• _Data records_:
>>>>>

-- ==== Sys2Proof/Laws/State.lean ====
section
/-!
SUPPORT. Sys2Proof/Laws/State.lean: what each update of the state does to each field.
-/

namespace Sys2Proof.Machine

<<<<<

• _Directions for this task_:
All of the data needs to be repeated exactly.

• _Exercise output_:
-- ==== Sys2Proof/Laws/State.lean ====
section
/-!
SUPPORT. Sys2Proof/Laws/State.lean: what each update of the state does to each field.
-/

namespace Sys2Proof.Machine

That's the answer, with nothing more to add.